Девушка повела машину дальше, старательно объезжая кочки и ухабы. Погасила фары перед зеленым спящим домиком. Возле дома росли две пушистые елочки и стояла покосившаяся лавка.
Девушка закурила.
— Иди.
В сенях пахло чем-то особенным — чабрецом и шалфеем. Половицы скрипели. Сплетенные из лоскуточков коврики сбились. Тикали тяжелые ходики с разбитым циферблатом, на столе стыла крынка молока, обернутая газетной бумагой. Под образами сидела пышноволосая кукла с разрисованным лицом.

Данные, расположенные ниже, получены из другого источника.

-- ==== Sys2Proof/Laws/PerInstr.lean ====
section
/-! SUPPORT. The family TableRow: the encoder gives every well-formed instruction words of its own row of
spec/opcode_table.json, whose mask and match are copied here from that file. -/

namespace Sys2Proof.Laws.TableRow

/-- The words lie in the row of this mask and match. -/
def inRow : Code → Code → Code → Bool
  | .bus w, .bus mask, .bus value => w &&& mask == value
  | .phase c, .phase mask, .phase value => c &&& mask == value
  | .bus _, _, _ => false
  | .phase _, _, _ => false

/-- The row's mask and match, as spec/opcode_table.json gives them. -/
def row : Instr → Code × Code
  | .rdId => (.bus 0x1FFFFFFFFFF#41, .bus 0x00000000000#41)
  | .wrId _ => (.bus 0x1FF00000000#41, .bus 0x10000000000#41)
  | .rdCtrl => (.bus 0x1FFFFFFFFFF#41, .bus 0x00400000000#41)
  | .wrCtrl _ => (.bus 0x1FF00000000#41, .bus 0x10400000000#41)
  | .rdCmd => (.bus 0x1FFFFFFFFFF#41, .bus 0x00800000000#41)
  | .cmdNop _ => (.bus 0x1FF000000FF#41, .bus 0x10800000000#41)
  | .cmdHash _ => (.bus 0x1FF000000FF#41, .bus 0x10800000001#41)
  | .cmdIllegal _ _ => (.bus 0x1FF00000000#41, .bus 0x10800000000#41)
  | .rdStatus => (.bus 0x1FFFFFFFFFF#41, .bus 0x00C00000000#41)
  | .wrStatus _ => (.bus 0x1FF00000000#41, .bus 0x10C00000000#41)
  | .rdSrcLo => (.bus 0x1FFFFFFFFFF#41, .bus 0x01000000000#41)
  | .wrSrcLo _ => (.bus 0x1FF00000000#41, .bus 0x11000000000#41)
  | .rdSrcHi => (.bus 0x1FFFFFFFFFF#41, .bus 0x01400000000#41)
  | .wrSrcHi _ => (.bus 0x1FF00000000#41, .bus 0x11400000000#41)
  | .rdLenLo => (.bus 0x1FFFFFFFFFF#41, .bus 0x01800000000#41)
  | .wrLenLo _ => (.bus 0x1FF00000000#41, .bus 0x11800000000#41)
  | .rdLenHi => (.bus 0x1FFFFFFFFFF#41, .bus 0x01C00000000#41)
  | .wrLenHi _ => (.bus 0x1FF00000000#41, .bus 0x11C00000000#41)
  | .rdDstLo => (.bus 0x1FFFFFFFFFF#41, .bus 0x02000000000#41)
  | .wrDstLo _ => (.bus 0x1FF00000000#41, .bus 0x12000000000#41)
  | .rdDstHi => (.bus 0x1FFFFFFFFFF#41, .bus 0x02400000000#41)
  | .wrDstHi _ => (.bus 0x1FF00000000#41, .bus 0x12400000000#41)
  | .rdErrAddrLo => (.bus 0x1FFFFFFFFFF#41, .bus 0x02800000000#41)
  | .wrErrAddrLo _ => (.bus 0x1FF00000000#41, .bus 0x12800000000#41)
  | .rdErrAddrHi => (.bus 0x1FFFFFFFFFF#41, .bus 0x02C00000000#41)
  | .wrErrAddrHi _ => (.bus 0x1FF00000000#41, .bus 0x12C00000000#41)
  | .rdHash _ => (.bus 0x1E3FFFFFFFF#41, .bus 0x04000000000#41)
  | .wrHash _ _ => (.bus 0x1E300000000#41, .bus 0x14000000000#41)
  | .rdRsvd30 _ => (.bus 0x1F3FFFFFFFF#41, .bus 0x03000000000#41)
  | .wrRsvd30 _ _ => (.bus 0x1F300000000#41, .bus 0x13000000000#41)
  | .rdRsvd60 _ => (.bus 0x1E3FFFFFFFF#41, .bus 0x06000000000#41)
  | .wrRsvd60 _ _ => (.bus 0x1E300000000#41, .bus 0x16000000000#41)
  | .rdRsvd80 _ => (.bus 0x183FFFFFFFF#41, .bus 0x08000000000#41)
  | .wrRsvd80 _ _ => (.bus 0x18300000000#41, .bus 0x18000000000#41)
  | .misaligned1 _ _ _ => (.bus 0x00300000000#41, .bus 0x00100000000#41)
  | .misaligned2 _ _ _ => (.bus 0x00300000000#41, .bus 0x00200000000#41)
  | .misaligned3 _ _ _ => (.bus 0x00300000000#41, .bus 0x00300000000#41)
  | .idle => (.phase 0x7#3, .phase 0x0#3)
  | .frame => (.phase 0x7#3, .phase 0x1#3)
  | .sched => (.phase 0x7#3, .phase 0x2#3)
  | .round => (.phase 0x7#3, .phase 0x3#3)
  | .fold => (.phase 0x7#3, .phase 0x4#3)
  | .write => (.phase 0x7#3, .phase 0x5#3)
  | .phaseRsvd6 => (.phase 0x7#3, .phase 0x6#3)
  | .phaseRsvd7 => (.phase 0x7#3, .phase 0x7#3)

/-- The statement of the family. -/
def Statement (i : Instr) : Prop := i.wf = true → inRow (encode i) (row i).1 (row i).2 = true

/-- The bits of a transaction word under a mask, field by field. -/
theorem busWord_and (wr : Bool) (r m1 : BitVec 6) (l m2 : BitVec 2) (d m3 : Word) (m0 : BitVec 1) :
    busWord wr r l d &&& (m0 ++ (m1 ++ (m2 ++ m3))) =
      (BitVec.ofBool wr &&& m0) ++ ((r &&& m1) ++ ((l &&& m2) ++ (d &&& m3))) := by
  change (BitVec.ofBool wr ++ (r ++ (l ++ d))) &&& (m0 ++ (m1 ++ (m2 ++ m3))) = _
  rw [BitVec.and_append, BitVec.and_append, BitVec.and_append]

/-- A mask of 41 bits, field by field. -/
theorem mask_fields (m0 : BitVec 1) (m1 : BitVec 6) (m2 : BitVec 2) (m3 : Word) (wr : Bool) (r : BitVec 6) (l : BitVec 2)
    (d : Word) {mask value : BitVec 41} (hm : mask = m0 ++ (m1 ++ (m2 ++ m3)))
    (hv : value = (BitVec.ofBool wr &&& m0) ++ ((r &&& m1) ++ ((l &&& m2) ++ (d &&& m3)))) :
    (busWord wr r l d &&& mask == value) = true := by
  rw [beq_iff_eq, hm, busWord_and, hv]

theorem rdId : Statement (.rdId) := fun _ => by decide
theorem wrId (v : Word) : Statement (.wrId v) := fun _ =>
  mask_fields 1#1 63#6 3#2 0#32 _ _ _ _ (by decide) (by simp only [BitVec.and_zero]; decide)
theorem rdCtrl : Statement (.rdCtrl) := fun _ => by decide
theorem wrCtrl (v : Word) : Statement (.wrCtrl v) := fun _ =>
  mask_fields 1#1 63#6 3#2 0#32 _ _ _ _ (by decide) (by simp only [BitVec.and_zero]; decide)
theorem rdCmd : Statement (.rdCmd) := fun _ => by decide
theorem cmdNop (v : BitVec 24) : Statement (.cmdNop v) := fun _ =>
  mask_fields 1#1 63#6 3#2 255#32 _ _ _ _ (by decide) (by
    rw [commandData, show (255#32 : Word) = 0#24 ++ 255#8 by decide, BitVec.and_append, BitVec.and_zero]; decide)
theorem cmdHash (v : BitVec 24) : Statement (.cmdHash v) := fun _ =>
  mask_fields 1#1 63#6 3#2 255#32 _ _ _ _ (by decide) (by
    rw [commandData, show (255#32 : Word) = 0#24 ++ 255#8 by decide, BitVec.and_append, BitVec.and_zero]; decide)
theorem cmdIllegal (code : Byte) (v : BitVec 24) : Statement (.cmdIllegal code v) := fun _ =>
  mask_fields 1#1 63#6 3#2 0#32 _ _ _ _ (by decide) (by simp only [BitVec.and_zero]; decide)
theorem rdStatus : Statement (.rdStatus) := fun _ => by decide
theorem wrStatus (v : Word) : Statement (.wrStatus v) := fun _ =>
  mask_fields 1#1 63#6 3#2 0#32 _ _ _ _ (by decide) (by simp only [BitVec.and_zero]; decide)
theorem rdSrcLo : Statement (.rdSrcLo) := fun _ => by decide
theorem wrSrcLo (v : Word) : Statement (.wrSrcLo v) := fun _ =>
  mask_fields 1#1 63#6 3#2 0#32 _ _ _ _ (by decide) (by simp only [BitVec.and_zero]; decide)
theorem rdSrcHi : Statement (.rdSrcHi) := fun _ => by decide
theorem wrSrcHi (v : Word) : Statement (.wrSrcHi v) := fun _ =>
  mask_fields 1#1 63#6 3#2 0#32 _ _ _ _ (by decide) (by simp only [BitVec.and_zero]; decide)
theorem rdLenLo : Statement (.rdLenLo) := fun _ => by decide
theorem wrLenLo (v : Word) : Statement (.wrLenLo v) := fun _ =>
  mask_fields 1#1 63#6 3#2 0#32 _ _ _ _ (by decide) (by simp only [BitVec.and_zero]; decide)
theorem rdLenHi : Statement (.rdLenHi) := fun _ => by decide
theorem wrLenHi (v : Word) : Statement (.wrLenHi v) := fun _ =>
  mask_fields 1#1 63#6 3#2 0#32 _ _ _ _ (by decide) (by simp only [BitVec.and_zero]; decide)
theorem rdDstLo : Statement (.rdDstLo) := fun _ => by decide
theorem wrDstLo (v : Word) : Statement (.wrDstLo v) := fun _ =>
  mask_fields 1#1 63#6 3#2 0#32 _ _ _ _ (by decide) (by simp only [BitVec.and_zero]; decide)
theorem rdDstHi : Statement (.rdDstHi) := fun _ => by decide
theorem wrDstHi (v : Word) : Statement (.wrDstHi v) := fun _ =>
  mask_fields 1#1 63#6 3#2 0#32 _ _ _ _ (by decide) (by simp only [BitVec.and_zero]; decide)
theorem rdErrAddrLo : Statement (.rdErrAddrLo) := fun _ => by decide
theorem wrErrAddrLo (v : Word) : Statement (.wrErrAddrLo v) := fun _ =>
  mask_fields 1#1 63#6 3#2 0#32 _ _ _ _ (by decide) (by simp only [BitVec.and_zero]; decide)
theorem rdErrAddrHi : Statement (.rdErrAddrHi) := fun _ => by decide
theorem wrErrAddrHi (v : Word) : Statement (.wrErrAddrHi v) := fun _ =>
  mask_fields 1#1 63#6 3#2 0#32 _ _ _ _ (by decide) (by simp only [BitVec.and_zero]; decide)
theorem rdHash (i : Fin 8) : Statement (.rdHash i) := fun _ => by
  revert i; decide
theorem wrHash (i : Fin 8) (v : Word) : Statement (.wrHash i v) := fun h => by
  clear h
  exact mask_fields 1#1 56#6 3#2 0#32 _ _ _ v (by decide) (by simp only [BitVec.and_zero]; revert i; decide)
theorem rdRsvd30 (i : Fin 4) : Statement (.rdRsvd30 i) := fun _ => by
  revert i; decide
theorem wrRsvd30 (i : Fin 4) (v : Word) : Statement (.wrRsvd30 i v) := fun h => by
  clear h
  exact mask_fields 1#1 60#6 3#2 0#32 _ _ _ v (by decide) (by simp only [BitVec.and_zero]; revert i; decide)
theorem rdRsvd60 (i : Fin 8) : Statement (.rdRsvd60 i) := fun _ => by
  revert i; decide
theorem wrRsvd60 (i : Fin 8) (v : Word) : Statement (.wrRsvd60 i v) := fun h => by
  clear h
  exact mask_fields 1#1 56#6 3#2 0#32 _ _ _ v (by decide) (by simp only [BitVec.and_zero]; revert i; decide)
theorem rdRsvd80 (i : Fin 32) : Statement (.rdRsvd80 i) := fun _ => by
  revert i; decide
theorem wrRsvd80 (i : Fin 32) (v : Word) : Statement (.wrRsvd80 i v) := fun h => by
  clear h
  exact mask_fields 1#1 32#6 3#2 0#32 _ _ _ v (by decide) (by simp only [BitVec.and_zero]; revert i; decide)
theorem misaligned1 (wr : Bool) (reg : BitVec 6) (v : Word) : Statement (.misaligned1 wr reg v) := fun _ =>
  mask_fields 0#1 0#6 3#2 0#32 wr reg _ v (by decide) (by simp only [BitVec.and_zero]; decide)
theorem misaligned2 (wr : Bool) (reg : BitVec 6) (v : Word) : Statement (.misaligned2 wr reg v) := fun _ =>
  mask_fields 0#1 0#6 3#2 0#32 wr reg _ v (by decide) (by simp only [BitVec.and_zero]; decide)
theorem misaligned3 (wr : Bool) (reg : BitVec 6) (v : Word) : Statement (.misaligned3 wr reg v) := fun _ =>
  mask_fields 0#1 0#6 3#2 0#32 wr reg _ v (by decide) (by simp only [BitVec.and_zero]; decide)
theorem idle : Statement (.idle) := fun _ => by decide
theorem frame : Statement (.frame) := fun _ => by decide
theorem sched : Statement (.sched) := fun _ => by decide
theorem round : Statement (.round) := fun _ => by decide
theorem fold : Statement (.fold) := fun _ => by decide
theorem write : Statement (.write) := fun _ => by decide
theorem phaseRsvd6 : Statement (.phaseRsvd6) := fun _ => by decide
theorem phaseRsvd7 : Statement (.phaseRsvd7) := fun _ => by decide

end Sys2Proof.Laws.TableRow
end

Крис остановился перед куклой. Повеяло древним, незабываемым, языческим… Знакомым.
А потом отвел рукой шторки, ведущие в спальню, и остановился в дверном проеме.
Татьяна проснулась — под бок толкнуло теплое, родное. Сердце зашлось радостью — Настя забирается погреться. Каждую зимнюю ночь она подбирала длинную ночную рубашонку, просовывала полы между ножек, и таким щеночком, с куцым рубашечным хвостиком, забиралась под руку.
— Настя, — позвала Татьяна, приподнимаясь. Да вот же она! Стоит в дверях. Только не в ночной рубашке, а в белом отглаженном платьице, перехваченном шелковыми зелеными лентами. Стоит и молчит.